▶ _GIVEN DATA_
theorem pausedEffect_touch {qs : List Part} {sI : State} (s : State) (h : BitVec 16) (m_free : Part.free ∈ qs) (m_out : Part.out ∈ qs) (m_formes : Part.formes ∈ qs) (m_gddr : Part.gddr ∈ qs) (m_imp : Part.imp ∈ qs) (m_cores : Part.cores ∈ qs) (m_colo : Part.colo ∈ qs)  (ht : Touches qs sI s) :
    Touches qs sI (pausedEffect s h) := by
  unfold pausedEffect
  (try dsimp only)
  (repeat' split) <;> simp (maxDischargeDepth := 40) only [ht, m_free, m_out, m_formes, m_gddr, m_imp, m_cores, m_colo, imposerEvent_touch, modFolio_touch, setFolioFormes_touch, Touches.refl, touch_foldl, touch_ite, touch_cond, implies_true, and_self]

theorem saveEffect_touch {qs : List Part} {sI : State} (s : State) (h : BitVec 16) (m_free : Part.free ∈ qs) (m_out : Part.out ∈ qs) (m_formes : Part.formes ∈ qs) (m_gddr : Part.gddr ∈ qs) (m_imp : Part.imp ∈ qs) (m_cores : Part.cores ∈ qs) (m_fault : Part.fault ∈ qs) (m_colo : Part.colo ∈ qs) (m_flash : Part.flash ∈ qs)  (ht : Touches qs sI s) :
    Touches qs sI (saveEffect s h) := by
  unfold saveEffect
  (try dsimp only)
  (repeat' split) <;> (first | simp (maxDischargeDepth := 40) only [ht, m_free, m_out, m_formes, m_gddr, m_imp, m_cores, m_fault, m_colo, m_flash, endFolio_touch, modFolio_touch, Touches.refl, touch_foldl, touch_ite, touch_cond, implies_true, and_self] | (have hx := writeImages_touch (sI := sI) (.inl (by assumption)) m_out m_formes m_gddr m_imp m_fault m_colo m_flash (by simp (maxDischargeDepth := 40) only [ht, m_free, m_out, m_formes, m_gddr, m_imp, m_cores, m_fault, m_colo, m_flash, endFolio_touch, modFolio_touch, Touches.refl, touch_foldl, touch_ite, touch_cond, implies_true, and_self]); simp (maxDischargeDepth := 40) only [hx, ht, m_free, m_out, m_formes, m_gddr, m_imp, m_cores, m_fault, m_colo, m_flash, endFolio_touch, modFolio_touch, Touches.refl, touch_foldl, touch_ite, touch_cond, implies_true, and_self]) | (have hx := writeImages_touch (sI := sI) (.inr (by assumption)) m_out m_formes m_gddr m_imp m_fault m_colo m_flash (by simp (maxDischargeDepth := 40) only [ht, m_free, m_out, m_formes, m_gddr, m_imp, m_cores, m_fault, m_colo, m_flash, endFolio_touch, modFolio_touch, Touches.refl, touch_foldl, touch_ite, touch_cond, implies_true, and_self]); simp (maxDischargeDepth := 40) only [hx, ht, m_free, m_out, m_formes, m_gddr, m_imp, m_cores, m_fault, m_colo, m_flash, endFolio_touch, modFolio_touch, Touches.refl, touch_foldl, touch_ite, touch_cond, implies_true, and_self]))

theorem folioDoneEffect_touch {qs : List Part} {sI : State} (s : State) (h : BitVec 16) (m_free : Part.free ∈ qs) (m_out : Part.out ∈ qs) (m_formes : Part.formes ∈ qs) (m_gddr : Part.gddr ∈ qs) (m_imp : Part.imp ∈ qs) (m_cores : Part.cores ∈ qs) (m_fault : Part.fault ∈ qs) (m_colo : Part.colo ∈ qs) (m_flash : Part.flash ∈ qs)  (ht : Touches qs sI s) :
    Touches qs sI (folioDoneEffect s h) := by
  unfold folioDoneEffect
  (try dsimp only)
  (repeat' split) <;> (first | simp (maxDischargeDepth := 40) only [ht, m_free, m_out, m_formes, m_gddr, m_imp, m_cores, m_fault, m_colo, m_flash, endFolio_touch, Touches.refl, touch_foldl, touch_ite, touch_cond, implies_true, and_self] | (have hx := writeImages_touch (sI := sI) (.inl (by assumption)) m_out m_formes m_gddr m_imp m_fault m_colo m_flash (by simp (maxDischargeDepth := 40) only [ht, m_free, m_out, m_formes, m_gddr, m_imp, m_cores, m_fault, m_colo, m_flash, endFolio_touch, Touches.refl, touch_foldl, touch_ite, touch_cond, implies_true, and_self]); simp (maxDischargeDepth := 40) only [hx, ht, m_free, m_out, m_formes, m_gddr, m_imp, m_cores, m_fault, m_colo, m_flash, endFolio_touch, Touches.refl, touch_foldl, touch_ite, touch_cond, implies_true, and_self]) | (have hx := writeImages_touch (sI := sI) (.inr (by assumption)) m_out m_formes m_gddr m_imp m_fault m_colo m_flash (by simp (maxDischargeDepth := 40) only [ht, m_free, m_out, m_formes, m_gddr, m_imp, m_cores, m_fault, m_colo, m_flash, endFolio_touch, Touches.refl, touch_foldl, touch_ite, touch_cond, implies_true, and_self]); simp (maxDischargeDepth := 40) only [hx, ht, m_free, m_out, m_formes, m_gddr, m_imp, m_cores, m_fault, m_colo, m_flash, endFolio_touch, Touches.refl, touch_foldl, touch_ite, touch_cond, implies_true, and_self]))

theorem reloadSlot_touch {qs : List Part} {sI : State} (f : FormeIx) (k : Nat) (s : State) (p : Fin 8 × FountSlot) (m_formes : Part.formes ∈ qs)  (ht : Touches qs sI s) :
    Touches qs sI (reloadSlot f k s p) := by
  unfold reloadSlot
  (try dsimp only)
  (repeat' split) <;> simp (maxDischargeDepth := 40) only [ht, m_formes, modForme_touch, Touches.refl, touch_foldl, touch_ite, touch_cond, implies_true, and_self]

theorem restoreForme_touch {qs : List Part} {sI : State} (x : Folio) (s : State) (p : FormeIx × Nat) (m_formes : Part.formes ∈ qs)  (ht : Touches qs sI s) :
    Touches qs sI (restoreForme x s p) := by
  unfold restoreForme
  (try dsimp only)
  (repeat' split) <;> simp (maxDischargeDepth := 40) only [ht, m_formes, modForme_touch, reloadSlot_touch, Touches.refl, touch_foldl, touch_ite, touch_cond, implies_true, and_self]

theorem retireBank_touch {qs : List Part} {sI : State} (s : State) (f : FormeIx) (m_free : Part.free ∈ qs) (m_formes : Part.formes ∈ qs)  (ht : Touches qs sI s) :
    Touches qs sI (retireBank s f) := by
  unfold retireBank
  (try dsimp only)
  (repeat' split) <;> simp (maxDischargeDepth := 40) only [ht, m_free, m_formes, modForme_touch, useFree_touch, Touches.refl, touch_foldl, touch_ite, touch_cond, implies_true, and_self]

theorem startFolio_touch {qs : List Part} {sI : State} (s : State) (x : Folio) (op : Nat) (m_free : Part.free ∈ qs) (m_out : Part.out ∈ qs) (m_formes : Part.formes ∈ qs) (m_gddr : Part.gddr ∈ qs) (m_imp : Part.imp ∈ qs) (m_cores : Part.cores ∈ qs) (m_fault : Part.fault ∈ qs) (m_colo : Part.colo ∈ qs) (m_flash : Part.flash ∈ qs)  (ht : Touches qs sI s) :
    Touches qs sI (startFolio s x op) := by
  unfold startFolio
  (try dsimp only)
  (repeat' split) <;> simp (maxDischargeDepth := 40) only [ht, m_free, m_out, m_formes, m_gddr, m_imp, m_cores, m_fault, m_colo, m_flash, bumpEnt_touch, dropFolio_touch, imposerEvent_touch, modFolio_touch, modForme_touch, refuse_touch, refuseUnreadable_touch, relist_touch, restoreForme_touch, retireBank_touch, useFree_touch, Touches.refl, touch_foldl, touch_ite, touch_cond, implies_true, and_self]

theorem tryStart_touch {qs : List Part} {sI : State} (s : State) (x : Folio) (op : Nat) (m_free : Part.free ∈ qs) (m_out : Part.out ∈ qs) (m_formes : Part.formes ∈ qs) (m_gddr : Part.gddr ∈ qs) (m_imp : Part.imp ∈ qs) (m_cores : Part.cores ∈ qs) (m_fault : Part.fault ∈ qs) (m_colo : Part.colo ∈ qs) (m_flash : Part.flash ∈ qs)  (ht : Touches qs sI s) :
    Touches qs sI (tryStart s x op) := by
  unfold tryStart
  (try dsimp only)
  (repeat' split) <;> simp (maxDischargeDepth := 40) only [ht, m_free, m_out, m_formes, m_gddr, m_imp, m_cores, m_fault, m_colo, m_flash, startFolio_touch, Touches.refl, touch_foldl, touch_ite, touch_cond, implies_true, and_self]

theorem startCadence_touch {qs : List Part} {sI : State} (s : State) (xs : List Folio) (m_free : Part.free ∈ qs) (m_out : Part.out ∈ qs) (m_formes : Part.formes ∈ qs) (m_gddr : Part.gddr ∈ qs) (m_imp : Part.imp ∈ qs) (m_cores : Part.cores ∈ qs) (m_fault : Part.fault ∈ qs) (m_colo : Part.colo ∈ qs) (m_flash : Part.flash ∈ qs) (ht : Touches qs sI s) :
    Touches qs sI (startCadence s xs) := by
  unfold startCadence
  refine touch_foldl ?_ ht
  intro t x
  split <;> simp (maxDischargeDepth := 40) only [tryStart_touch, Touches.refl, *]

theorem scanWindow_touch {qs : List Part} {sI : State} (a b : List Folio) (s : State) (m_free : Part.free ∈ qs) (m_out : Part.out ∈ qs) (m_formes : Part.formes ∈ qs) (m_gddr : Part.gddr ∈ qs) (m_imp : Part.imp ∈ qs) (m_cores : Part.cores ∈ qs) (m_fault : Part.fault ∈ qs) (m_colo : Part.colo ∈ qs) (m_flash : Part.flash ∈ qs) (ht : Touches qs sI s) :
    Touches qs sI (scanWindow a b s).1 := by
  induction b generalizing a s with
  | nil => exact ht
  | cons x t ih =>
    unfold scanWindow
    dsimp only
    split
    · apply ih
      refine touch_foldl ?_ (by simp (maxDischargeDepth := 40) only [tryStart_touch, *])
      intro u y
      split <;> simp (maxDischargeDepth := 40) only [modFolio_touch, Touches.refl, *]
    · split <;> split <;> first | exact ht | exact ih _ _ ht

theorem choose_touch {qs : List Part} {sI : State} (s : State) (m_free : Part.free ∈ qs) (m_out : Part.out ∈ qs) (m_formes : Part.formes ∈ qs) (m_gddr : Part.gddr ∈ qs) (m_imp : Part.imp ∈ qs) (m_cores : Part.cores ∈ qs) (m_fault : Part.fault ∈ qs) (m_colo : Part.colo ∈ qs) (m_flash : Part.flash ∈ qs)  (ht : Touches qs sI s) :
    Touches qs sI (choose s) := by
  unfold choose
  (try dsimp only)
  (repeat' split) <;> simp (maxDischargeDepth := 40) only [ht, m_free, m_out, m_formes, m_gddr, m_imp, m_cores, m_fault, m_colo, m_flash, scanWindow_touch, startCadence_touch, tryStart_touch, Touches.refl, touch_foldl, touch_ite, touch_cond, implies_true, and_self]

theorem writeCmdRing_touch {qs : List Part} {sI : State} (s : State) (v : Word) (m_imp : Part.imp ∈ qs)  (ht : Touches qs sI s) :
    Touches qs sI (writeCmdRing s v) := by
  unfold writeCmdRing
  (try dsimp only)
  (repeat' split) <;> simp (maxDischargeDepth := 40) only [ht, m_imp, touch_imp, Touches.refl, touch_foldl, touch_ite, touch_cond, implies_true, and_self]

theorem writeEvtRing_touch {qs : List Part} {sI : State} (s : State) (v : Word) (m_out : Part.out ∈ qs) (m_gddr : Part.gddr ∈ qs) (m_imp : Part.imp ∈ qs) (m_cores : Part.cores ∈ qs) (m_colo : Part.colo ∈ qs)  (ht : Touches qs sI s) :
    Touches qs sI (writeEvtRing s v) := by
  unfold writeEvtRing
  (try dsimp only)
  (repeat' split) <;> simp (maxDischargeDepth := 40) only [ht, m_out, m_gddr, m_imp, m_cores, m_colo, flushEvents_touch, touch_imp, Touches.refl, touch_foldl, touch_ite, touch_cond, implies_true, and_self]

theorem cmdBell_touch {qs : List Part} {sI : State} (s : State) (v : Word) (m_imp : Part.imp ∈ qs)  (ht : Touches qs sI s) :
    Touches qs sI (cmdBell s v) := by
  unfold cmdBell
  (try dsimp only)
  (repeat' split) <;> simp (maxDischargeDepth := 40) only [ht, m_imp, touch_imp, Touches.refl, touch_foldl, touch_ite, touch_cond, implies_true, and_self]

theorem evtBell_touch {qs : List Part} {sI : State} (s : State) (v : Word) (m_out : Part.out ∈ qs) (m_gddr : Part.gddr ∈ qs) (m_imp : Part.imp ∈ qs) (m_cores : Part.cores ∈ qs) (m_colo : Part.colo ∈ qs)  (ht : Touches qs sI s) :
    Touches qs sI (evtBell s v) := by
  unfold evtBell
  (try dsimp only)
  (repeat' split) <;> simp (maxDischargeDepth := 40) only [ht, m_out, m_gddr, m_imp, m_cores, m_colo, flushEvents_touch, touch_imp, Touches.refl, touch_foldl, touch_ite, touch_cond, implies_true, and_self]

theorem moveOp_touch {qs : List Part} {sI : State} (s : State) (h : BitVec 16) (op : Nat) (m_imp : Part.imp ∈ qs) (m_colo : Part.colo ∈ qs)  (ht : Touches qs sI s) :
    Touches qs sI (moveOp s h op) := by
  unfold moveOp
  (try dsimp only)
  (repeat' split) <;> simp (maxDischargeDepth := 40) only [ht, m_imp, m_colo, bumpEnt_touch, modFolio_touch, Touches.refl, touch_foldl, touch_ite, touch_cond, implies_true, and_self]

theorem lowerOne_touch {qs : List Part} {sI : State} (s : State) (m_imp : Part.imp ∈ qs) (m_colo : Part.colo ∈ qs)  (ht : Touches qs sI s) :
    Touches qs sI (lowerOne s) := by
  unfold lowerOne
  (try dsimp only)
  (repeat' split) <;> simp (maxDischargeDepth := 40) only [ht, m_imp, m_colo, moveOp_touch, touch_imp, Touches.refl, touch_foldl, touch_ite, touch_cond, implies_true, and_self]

▶ _EXERCISE DETAILS_
Could you restate word for word the lines above from the one containing "[modFolio_touch, Touches.refl, *]" through the one containing "Touches qs sI (choose s) := by", both included, and nothing else?

▶ _EXERCISE SOLUTION_
      split <;> simp (maxDischargeDepth := 40) only [modFolio_touch, Touches.refl, *]
    · split <;> split <;> first | exact ht | exact ih _ _ ht

theorem choose_touch {qs : List Part} {sI : State} (s : State) (m_free : Part.free ∈ qs) (m_out : Part.out ∈ qs) (m_formes : Part.formes ∈ qs) (m_gddr : Part.gddr ∈ qs) (m_imp : Part.imp ∈ qs) (m_cores : Part.cores ∈ qs) (m_fault : Part.fault ∈ qs) (m_colo : Part.colo ∈ qs) (m_flash : Part.flash ∈ qs)  (ht : Touches qs sI s) :
    Touches qs sI (choose s) := by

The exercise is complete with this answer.